Мистер Уэллер отправился исполнять поручение и вскоре доложил, что там никого нет, кроме одноглазого джентльмена, который распивает подслащенный портвейн с лимоном вместе с хозяином гостиницы.
– Я присоединюсь к ним, – сказал мистер Пиквик.
– Чудной парень этот одноглазый, сэр, – сообщил мистер Уэллер, шагая впереди. – Такой чепухи наболтал хозяину, что тот хорошенько не знает, на ногах он стоит или на голове.

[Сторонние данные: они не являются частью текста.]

theorem laneShut_iff (t : Tables) (p : ProductEntry) :
    (p.code != 0 && decide (p.destination.toNat < 8) && t.outlets[outletOfByte p.destination].enabled == 0) = true ↔
      p.code ≠ 0 ∧ ∃ o : Outlet, o.val < 8 ∧ o.val = p.destination.toNat ∧ t.outlets[o].enabled = 0 := by
  rw [Bool.and_eq_true, Bool.and_eq_true, bne_iff_ne, decide_eq_true_iff, beq_iff_eq, and_assoc]
  refine and_congr_right fun _ => ⟨?_, ?_⟩
  · rintro ⟨hlane, hshut⟩
    have hval := outletOfByte_val p.destination (by omega)
    exact ⟨_, hval ▸ hlane, hval, hshut⟩
  · rintro ⟨o, hlane, hdest, hshut⟩
    obtain rfl : o = outletOfByte p.destination := Fin.ext (hdest.trans (outletOfByte_val _ (by omega)).symm)
    exact ⟨hdest ▸ hlane, hshut⟩

theorem commitTest5_iff (s : State) (n i : Nat) :
    commitTest5 s.ts.pending = some ⟨n, i⟩ ↔ n = 5 ∧ CommitFails s n i := by
  unfold commitTest5
  rw [map_conflict_iff _ 5 (fun k => k)]
  refine and_congr_right fun e => ?_
  subst e
  simp only [List.findIdx?_eq_some_iff_getElem, laneShut_iff, Vector.length_toList, Vector.getElem_toList]
  constructor
  · rintro ⟨k, ⟨hk, hshut, hfirst⟩, rfl⟩
    exact ⟨⟨i, hk⟩, rfl, hshut, fun l hl => hfirst l.val hl⟩
  · rintro ⟨k, rfl, hshut, hfirst⟩
    exact ⟨k.val, ⟨k.isLt, hshut, fun j hj => hfirst ⟨j, by omega⟩ hj⟩, rfl⟩

theorem addressShared_iff (t : Tables) (o : Outlet) :
    allOutlets.any (fun p => p != o && t.outlets[p].valveAddress == t.outlets[o].valveAddress) = true ↔
      CommitFails.AddressShared t o := by
  unfold CommitFails.AddressShared
  simp only [List.any_eq_true, Bool.and_eq_true, bne_iff_ne, beq_iff_eq, mem_allOutlets, true_and]

theorem commitTest6_iff (s : State) (n i : Nat) :
    commitTest6 s.ts.pending = some ⟨n, i⟩ ↔ n = 6 ∧ CommitFails s n i := by
  unfold commitTest6
  rw [map_conflict_iff _ 6 Fin.val]
  refine and_congr_right fun e => ?_
  subst e
  simp only [find_allOutlets_iff, addressShared_iff]
  exact exists_congr fun o => ⟨fun h => ⟨h.2, h.1⟩, fun h => ⟨h.2, h.1⟩⟩

theorem addressTaken_iff (s : State) (o : Outlet) :
    (s.ts.pending.outlets[o].valveAddress == s.ts.pending.segment.meterAddress
      || s.ts.pending.outlets[o].valveAddress == s.ts.pending.segment.densityAddress
      || s.ts.pending.outlets[o].valveAddress == s.liu.address) = true ↔ CommitFails.AddressTaken s s.ts.pending o := by
  unfold CommitFails.AddressTaken
  simp only [Bool.or_eq_true, beq_iff_eq, or_assoc]

theorem commitTest7_iff (s : State) (n i : Nat) :
    commitTest7 s.ts.pending s.liu.address = some ⟨n, i⟩ ↔ n = 7 ∧ CommitFails s n i := by
  unfold commitTest7
  rw [map_conflict_iff _ 7 Fin.val]
  refine and_congr_right fun e => ?_
  subst e
  simp only [find_allOutlets_iff, addressTaken_iff]
  exact exists_congr fun o => ⟨fun h => ⟨h.2, h.1⟩, fun h => ⟨h.2, h.1⟩⟩

/-! ## COMMIT's conflict -/

theorem commitTests_numbered (s : State) (h : s.ts.pending.segment.reliefOutlet.toNat < 10) :
    Numbered (CommitFails s) 1 (commitTests s) :=
  ⟨commitTest1_iff s, commitTest2_iff s h, commitTest3_iff s, commitTest4_iff s, commitTest5_iff s, commitTest6_iff s,
    commitTest7_iff s, trivial⟩

theorem commitConflict_iff (s : State) (h : s.ts.pending.segment.reliefOutlet.toNat < 10) (n i : Nat) :
    commitConflict s = some ⟨n, i⟩ ↔ CommitFails s n i ∧ ∀ m j : Nat, m < n → ¬ CommitFails s m j := by
  rw [commitConflict_eq, (commitTests_numbered s h).first_iff]
  constructor
  · rintro ⟨-, -, hfails, hfirst⟩
    exact ⟨hfails, fun m j hm hmj => hfirst m j (commitFails_number s m j hmj).1 hm hmj⟩
  · rintro ⟨hfails, hfirst⟩
    obtain ⟨hlow, hhigh⟩ := commitFails_number s n i hfails
    exact ⟨hlow, hhigh, hfails, fun m j _ => hfirst m j⟩

theorem commitConflict_none_test6 (s : State) (h : commitConflict s = none) : commitTest6 s.ts.pending = none := by
  unfold commitConflict at h
  simp only [Option.or_eq_none_iff] at h
  obtain ⟨-, -, -, -, -, h6, -⟩ := h
  exact h6

/-- Settles O37: the first failing test of the seven, each by its own row of R24. -/
theorem commitTestsNameTheirOutlet : Obligations.CommitTestsNameTheirOutlet := by
  refine fun s => ⟨fun hT => ?_, fun hT hrelief hP => ?_, fun hnone o p hne hsame => ?_, fun n i hr => commitConflict_iff s hr n i⟩
  · have h1 := (commitTest1_iff s 1 8).2 ⟨rfl, hT, rfl⟩
    rw [commitConflict_eq]
    unfold commitTests
    rw [List.foldr_cons, h1]
    rfl
  · have hr : s.ts.pending.segment.reliefOutlet.toNat < 10 := by rw [hrelief]; decide
    refine (commitConflict_iff s hr 2 9).2 ⟨⟨9, by rw [hrelief]; rfl, hP, rfl⟩, fun m j hm hfails => ?_⟩
    obtain rfl : m = 1 := by have := commitFails_number s m j hfails; omega
    exact hfails.1 hT
  · have hnot := commitConflict_none_test6 s hnone
    unfold commitTest6 at hnot
    rw [Option.map_eq_none_iff, List.find?_eq_none] at hnot
    exact hnot o (mem_allOutlets o) ((addressShared_iff _ o).2 ⟨p, Ne.symm hne, hsame.symm⟩)

end Sys2Proof.Machine
end

section
/-! PROOFS. COMMIT, armed or applied at once, and the completion of SUM TABLES (R24 to R32). -/

namespace Sys2Proof.Machine

/-! ## What an apply does to the tables -/

/-- The tables and the tickets are as they were. -/
structure StoreKept (s t : State) : Prop where
  ts : t.ts = s.ts
  tu : t.tu = s.tu

theorem StoreKept.trans {s t u : State} (h : StoreKept s t) (k : StoreKept t u) : StoreKept s u :=
  ⟨k.ts.trans h.ts, k.tu.trans h.tu⟩

theorem StoreKept.ite {s t u : State} {p : Prop} [Decidable p] (h : StoreKept s t) (k : StoreKept s u) :
    StoreKept s (if p then t else u) := by
  split
  · exact h
  · exact k

theorem queueTrapped_store (s : State) : StoreKept s (queueTrapped s) := by
  rw [queueTrapped_rest]; exact ⟨rfl, rfl⟩

theorem withdrawn_store (s : State) : StoreKept s (withdrawn s) := by
  rw [withdrawn_rest]; exact ⟨rfl, rfl⟩

theorem guarded_store (byStart : Bool) (s : State) : StoreKept s (guarded byStart s) := by
  rw [guarded_rest]; exact ⟨rfl, rfl⟩

/-- R29: an apply makes the pending copy the active one and disarms; it leaves the tickets alone. -/
theorem applied_store (window : Bool) (s : State) :
    StoreKept { s with ts := { s.ts with active := s.ts.pending, armed := false } } (applied window s) := by
  have hbegun : StoreKept { s with ts := { s.ts with active := s.ts.pending, armed := false } } { appliedTimers s with
      ts := { s.ts with active := s.ts.pending, armed := false }, de := appliedEvaluator s, mg := appliedGuard s } := by
    rw [(appliedTimers_rest s).1]; exact ⟨rfl, rfl⟩
  have hguarded : ∀ (p : Prop) [Decidable p] (u : State), StoreKept u (if p then guarded false u else u) :=
    fun _ _ u => (guarded_store false u).ite ⟨rfl, rfl⟩
  have hwithdrawn : ∀ u : State, StoreKept u (if u.mg.mode = .manual then u else withdrawn u) :=
    fun u => StoreKept.ite ⟨rfl, rfl⟩ (withdrawn_store u)
  have k := ((hbegun.trans (hguarded (s.mg.openOrder ≠ [] ∧ (appliedGuard s).openOrder = []) _)).trans
    (hwithdrawn _)).trans (queueTrapped_store _)
  exact ⟨k.ts, k.tu⟩

theorem applied_lineCount (window : Bool) (s : State) (h : s.ts.armed = true) :
    (applied window s).vc.lineCount = s.vc.lineCount :=
  applyTables_eq window s ▸ (applyTables_evolves window s h).lineCount

theorem applyChecked_due (window : Bool) (s : State) (h : ApplyDue s) : applyChecked window s = applied window s := if_pos h

theorem applyChecked_waits (window : Bool) (s : State) (h : ¬ ApplyDue s) : applyChecked window s = s := if_neg h

/-! ## COMMIT -/

theorem performCommit_armed (s : State) (h : s.ts.armed = true) : performCommit s = (s, .done [2]) := if_pos h

theorem performCommit_conflict (s : State) (c : Conflict) (ha : s.ts.armed = false) (hc : commitConflict s = some c) :
    performCommit s = (s, .refused .conflict [BitVec.ofNat 8 c.test, BitVec.ofNat 8 c.index]) := by
  unfold performCommit
  rw [ha, hc]
  rfl

/-- The state with an apply armed. -/
def armedFor (s : State) : State := { s with ts := { s.ts with armed := true } }

theorem performCommit_taken (s : State) (ha : s.ts.armed = false) (hc : commitConflict s = none) :
    performCommit s = (applyChecked false (armedFor s), .done [boolByte (applyDue (armedFor s))]) := by
  rw [← applyIfDue_eq]
  unfold performCommit
  rw [ha, hc]
  rfl

theorem performCommit_arms (s : State) (ha : s.ts.armed = false) (hc : commitConflict s = none)
    (h : ¬ ApplyDue (armedFor s)) : performCommit s = (armedFor s, .done [0]) := by
  have hdue : applyDue (armedFor s) = false := Bool.eq_false_iff.2 fun k => h ((applyDue_iff _).1 k)
  rw [performCommit_taken s ha hc, applyChecked_waits _ _ h, hdue]
  rfl

theorem performCommit_applies (s : State) (ha : s.ts.armed = false) (hc : commitConflict s = none)
    (h : ApplyDue (armedFor s)) : performCommit s = (applied false (armedFor s), .done [1]) := by
  rw [performCommit_taken s ha hc, applyChecked_due _ _ h, (applyDue_iff _).2 h]
  rfl

/-- R25 and R29: COMMIT at a quiet point applies within its event. -/
theorem commit_applies (src : Byte) (s : State) (h : Serving s) (ha : s.ts.armed = false) (hc : commitConflict s = none)
    (hdue : ApplyDue (armedFor s)) :
    ∃ t, exec (.commit src) s = .next t ∧ t.ts = { s.ts with active := s.ts.pending, armed := false }
      ∧ Answered src 0x14 [0, 0x14, 0, 1] s t
      ∧ t.vc.lineCount = s.vc.lineCount ∧ t.bq = s.bq ∧ t.it = s.it ∧ t.tu = s.tu := by
  have hperform := performCommit_applies (received s) ha hc hdue
  obtain ⟨t, ht, hdone⟩ := request_done src 0x14 performCommit s h (performCommit_reaches _)
  have hrest := hdone.rest
  have hanswered := hdone.answered
  change t = { (performCommit (received s)).1 with liu := t.liu, mr := t.mr, nu := t.nu } at hrest
  change Answered src 0x14 (answerPayload 0x14 (performCommit (received s)).2) s t at hanswered
  rw [hperform] at hrest hanswered
  have hbatches := applied_batches false (armedFor (received s))
  have hstore := applied_store false (armedFor (received s))
  have hcount := applied_lineCount false (armedFor (received s)) rfl
  refine ⟨t, ht, ?_, hanswered, ?_, ?_, ?_, ?_⟩
  · rw [hrest]; exact hstore.ts
  · rw [hrest]; exact hcount
  · rw [hrest]; exact hbatches.bq
  · rw [hrest]; exact hbatches.it
  · rw [hrest]; exact hstore.tu
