/-- A close that is not a HALT close, for every reason. It builds the open stack's record, or else a record of count 0 from
a carry list that is not empty, unless the lane's parked slot is occupied; or nothing. A record built joins the holding list
where that has room; else it is parked with STACK_PARKED, STACK_BACKLOG is raised, and a lane fault BACKLOG is raised after
the STACK_CLOSED (the order of the events: log 12). That fault leaves the service state of a lane already FAULTED or
BYPASSED; a lane that is OFF, ACTIVE or DRAINING is FAULTED with cause BACKLOG, also with its queue empty, and the engine
runs out as its lanes allow; and so a gate event that closes a full stack, with BATCH_END or COUNT, parks the record and
faults its lane. -/
def Obligations.FullHoldingListParksAndFaults : Prop :=
  (∀ (s : State) (l : Lane) (why : CloseReason), why ≠ .halt →
    ((s.lane l).closedRecord l why = none → s.closeAndFault l why = s) ∧
    (∀ p, (s.lane l).closedRecord l why = some p →
      let closed : EventBody :=
        { code := .stackClosed, lane := some l, address := some why.code, value := some (p.sequence.setWidth 32) }
      (s.writer.holding.length < 4 →
        s.closeAndFault l why =
          ((s.setLane l (s.lane l).closed).holdingAs (s.writer.holding ++ [p])).give closed) ∧
      (4 ≤ s.writer.holding.length →
        s.closeAndFault l why =
          (((s.setLane l { (s.lane l).closed with parked := some p }).giveRaise .stackBacklog
            { code := .stackParked, lane := some l, value := some (p.sequence.setWidth 32) }).give closed).laneFault l
            .backlog ∧
        (s.closeAndFault l why).writer.holding = s.writer.holding ∧
        (s.closeAndFault l why).summary.getLsbD 4 = true ∧
        ((s.closeAndFault l why).lane l).parked = some p ∧
        ((s.lane l).service = .off ∨ (s.lane l).service = .active ∨ (s.lane l).service = .draining →
          ((s.closeAndFault l why).lane l).faultedFrom (s.lane l) (s.lane l).queue .backlog ∧
          (s.closeAndFault l why).summary.getLsbD 2 = true ∧ (s.closeAndFault l why).stopReq = true ∧
          (s.closeAndFault l why).engineAfterFault s l ∧
          (s.closeAndFault l why).early = s.early.filter (fun e => e.lane != l) ∧
          ∀ m, m ≠ l → (s.closeAndFault l why).lane m = s.lane m)))) ∧
  (∀ (l : Lane) (s : State) (r : LabelRecord) (rest : List LabelRecord) (tray : Tray) (k : OpenStack)
      (why : CloseReason),
    (s.lane l).queue = r :: rest → r.due.gate = true → r.fate = .stack → r.batch = some k.batch →
    (s.lane l).stacker = .filling tray → (s.lane l).openStack = some k →
    (r.endOfBatch = true ∧ why = .batchEnd ∨
      r.endOfBatch = false ∧ k.count + 1 = k.target.toNat ∧ why = .count) →
    4 ≤ s.writer.holding.length → ((s.lane l).service = .active ∨ (s.lane l).service = .draining) →
    ∃ t p, exec (.gateEvent l) s = .next t ∧ (t.lane l).parked = some p ∧ p.lane = l ∧ p.count = k.count + 1 ∧
      p.reason = why ∧ p.sequence = k.sequence ∧ (t.lane l).service = .faulted .backlog ∧
      (t.lane l).gate = .reject ∧ (t.lane l).openStack = none ∧
      (t.lane l).queue = rest.map (·.flagLaneFault) ∧ t.writer.holding = s.writer.holding ∧
      t.summary.getLsbD 2 = true ∧ t.summary.getLsbD 4 = true ∧ t.stopReq = true ∧ t.engineAfterFault s l ∧
      s.sameMemory t ∧ t = (s.labelWorkAs t).bookkeptAs t ∧ ∀ m, m ≠ l → t.lane m = s.lane m)
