theorem settleEngine_lane (s : State) (m : Lane) : s.settleEngine.lane m = s.lane m := by
  simp only [State.settleEngine, testStopped_lane]; split <;> rfl
theorem settleEngine_early (s : State) : s.settleEngine.early = s.early := by
  simp only [State.settleEngine, testStopped_early]; split <;> rfl
theorem settleEngine_holding (s : State) : s.settleEngine.writer.holding = s.writer.holding := by
  simp only [State.settleEngine, testStopped_holding]; split <;> rfl
theorem settleEngine_keepsSummary (s : State) (i : Nat) (h : s.summary.getLsbD i = true) :
    s.settleEngine.summary.getLsbD i = true := by
  simp only [State.settleEngine]
  refine testStopped_keepsSummary _ i ?_
  split <;> exact h

/-! ## Lane faults -/

theorem announceFault_lane (s : State) (l : Lane) (c : FaultCause) (m : Lane) :
    (s.announceFault l c).lane m = s.lane m := giveRaise_lane _ _ _ _
theorem announceFault_early (s : State) (l : Lane) (c : FaultCause) : (s.announceFault l c).early = s.early :=
  giveRaise_early _ _ _
theorem announceFault_engine (s : State) (l : Lane) (c : FaultCause) : (s.announceFault l c).engine = s.engine :=
  giveRaise_engine _ _ _
theorem announceFault_set (s : State) (l : Lane) (c : FaultCause) : (s.announceFault l c).summary.getLsbD 2 = true :=
  giveRaise_set s .laneFault _
theorem announceFault_keepsSummary (s : State) (l : Lane) (c : FaultCause) (i : Nat)
    (h : s.summary.getLsbD i = true) : (s.announceFault l c).summary.getLsbD i = true := giveRaise_keepsSummary _ _ _ i h

theorem closeFaulted_lane_self (s : State) (l : Lane) (w : CloseReason) :
    ((s.closeFaulted l w).lane l).closedFrom (s.lane l) := by
  simp only [State.closeFaulted]; split
  · rw [announceFault_lane]; exact closeStack_lane_self s l w
  · exact closeStack_lane_self s l w
theorem closeFaulted_early (s : State) (l : Lane) (w : CloseReason) : (s.closeFaulted l w).early = s.early := by
  simp only [State.closeFaulted]; split
  · rw [announceFault_early, closeStack_early]
  · exact closeStack_early s l w
theorem closeFaulted_engine (s : State) (l : Lane) (w : CloseReason) : (s.closeFaulted l w).engine = s.engine := by
  simp only [State.closeFaulted]; split
  · rw [announceFault_engine, closeStack_engine]
  · exact closeStack_engine s l w
theorem closeFaulted_keepsSummary (s : State) (l : Lane) (w : CloseReason) (i : Nat) (h : s.summary.getLsbD i = true) :
    (s.closeFaulted l w).summary.getLsbD i = true := by
  simp only [State.closeFaulted]; split
  · exact announceFault_keepsSummary _ _ _ i (closeStack_keepsSummary s l w i h)
  · exact closeStack_keepsSummary s l w i h

theorem runOutComplete_lane_self (s : State) (l : Lane) : ((s.runOutComplete l).lane l).closedFrom (s.lane l) := by
  simp only [State.runOutComplete, testStopped_lane]; exact closeFaulted_lane_self s l _
theorem runOutComplete_early (s : State) (l : Lane) : (s.runOutComplete l).early = s.early := by
  simp only [State.runOutComplete, testStopped_early, closeFaulted_early]
theorem runOutComplete_keepsSummary (s : State) (l : Lane) (i : Nat) (h : s.summary.getLsbD i = true) :
    (s.runOutComplete l).summary.getLsbD i = true :=
  testStopped_keepsSummary _ i (closeFaulted_keepsSummary s l _ i h)

/-- The state in which a fault of a lane that is not FAULTED leaves it, before run-out and the engine's tests. -/
def State.faultedAt (s : State) (l : Lane) (c : FaultCause) : State :=
  (((s.setLane l ((s.lane l).faultedBy c)).announceFault l c).rewind l).discardEarly l

theorem faultedAt_lane_self (s : State) (l : Lane) (c : FaultCause) :
    (s.faultedAt l c).lane l = ((s.lane l).faultedBy c).rewound := by
  simp [State.faultedAt, announceFault_lane]
theorem faultedAt_early (s : State) (l : Lane) (c : FaultCause) :
    (s.faultedAt l c).early = s.early.filter (fun e => e.lane != l) := by
  simp [State.faultedAt, discardEarly_early, rewind_early, announceFault_early]
theorem faultedAt_summary (s : State) (l : Lane) (c : FaultCause) : (s.faultedAt l c).summary.getLsbD 2 = true :=
  discardEarly_keepsSummary _ l 2 (rewind_keepsSummary _ l 2 (announceFault_set _ l c))

/-- A lane fault, as a composition. -/
theorem laneFault_eq (s : State) (l : Lane) (c : FaultCause) (hb : (s.lane l).service ≠ .bypassed)
    (hf : (s.lane l).service.isFaulted = false) : s.laneFault l c =
      (if ((s.faultedAt l c).lane l).queue.isEmpty = true then (s.faultedAt l c).runOutComplete l
        else s.faultedAt l c).settleEngine := by
  unfold State.laneFault
  cases h : (s.lane l).service with
  | bypassed => exact absurd h hb
  | faulted k => rw [h] at hf; exact absurd hf (by simp [Service.isFaulted])
  | off => rfl
  | active => rfl
  | draining => rfl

Когда мистер Пиквик вошел, человек, к которому относилось это замечание, сидел в дальнем углу комнаты и курил большую голландскую трубку, не спуская единственного глаза с круглолицего хозяина, жизнерадостного на вид старика. Ему он только что рассказал какую-то поразительную историю, о чем свидетельствовали отрывистые восклицания вроде: «Ну, ни за что бы не поверил! Да слыханное ли это дело! В голову бы не пришло, что такие вещи случаются!», и другие возгласы изумления, невольно вырывавшиеся у хозяина, когда он встречал пристальный взгляд одноглазого.
– Здравствуйте, сэр, – сказал одноглазый мистеру Пиквику. – Прекрасный вечер, сэр.
– О да! – отозвался мистер Пиквик, когда слуга поставил перед ним графинчик бренди и горячую воду.
Пока мистер Пиквик разбавлял бренди водой, одноглазый зорко посматривал на него и, наконец, сказал:
– Как будто я с вами уже встречался.
– Что-то не припоминаю, – отвечал мистер Пиквик.
– Ну, конечно! – сказал одноглазый. – Вы меня не знаете, а я знал двух ваших друзей, которые останавливались в итенсуиллском «Павлине» во время выборов.
– Ах, вот как! – воскликнул мистер Пиквик.
– Вот-вот, – подтвердил одноглазый. – Я рассказал им одну историю о своем приятеле Томе Смарте. Быть может, они вам говорили об этом.
– Частенько, – улыбаясь, ответил мистер Пиквик. – Кажется, это был ваш дядя?
– Нет, только друг моего дяди, – возразил одноглазый.
– А все-таки удивительный человек был этот ваш дядя, – заметил хозяин гостиницы, покачивая головой.
– Да, пожалуй, что так, – согласился одноглазый. Об этом самом дяде, джентльмены, я могу вам рассказать историю, которая вас удивит.
– Неужели? – воскликнул мистер Пиквик. – Непременно расскажите.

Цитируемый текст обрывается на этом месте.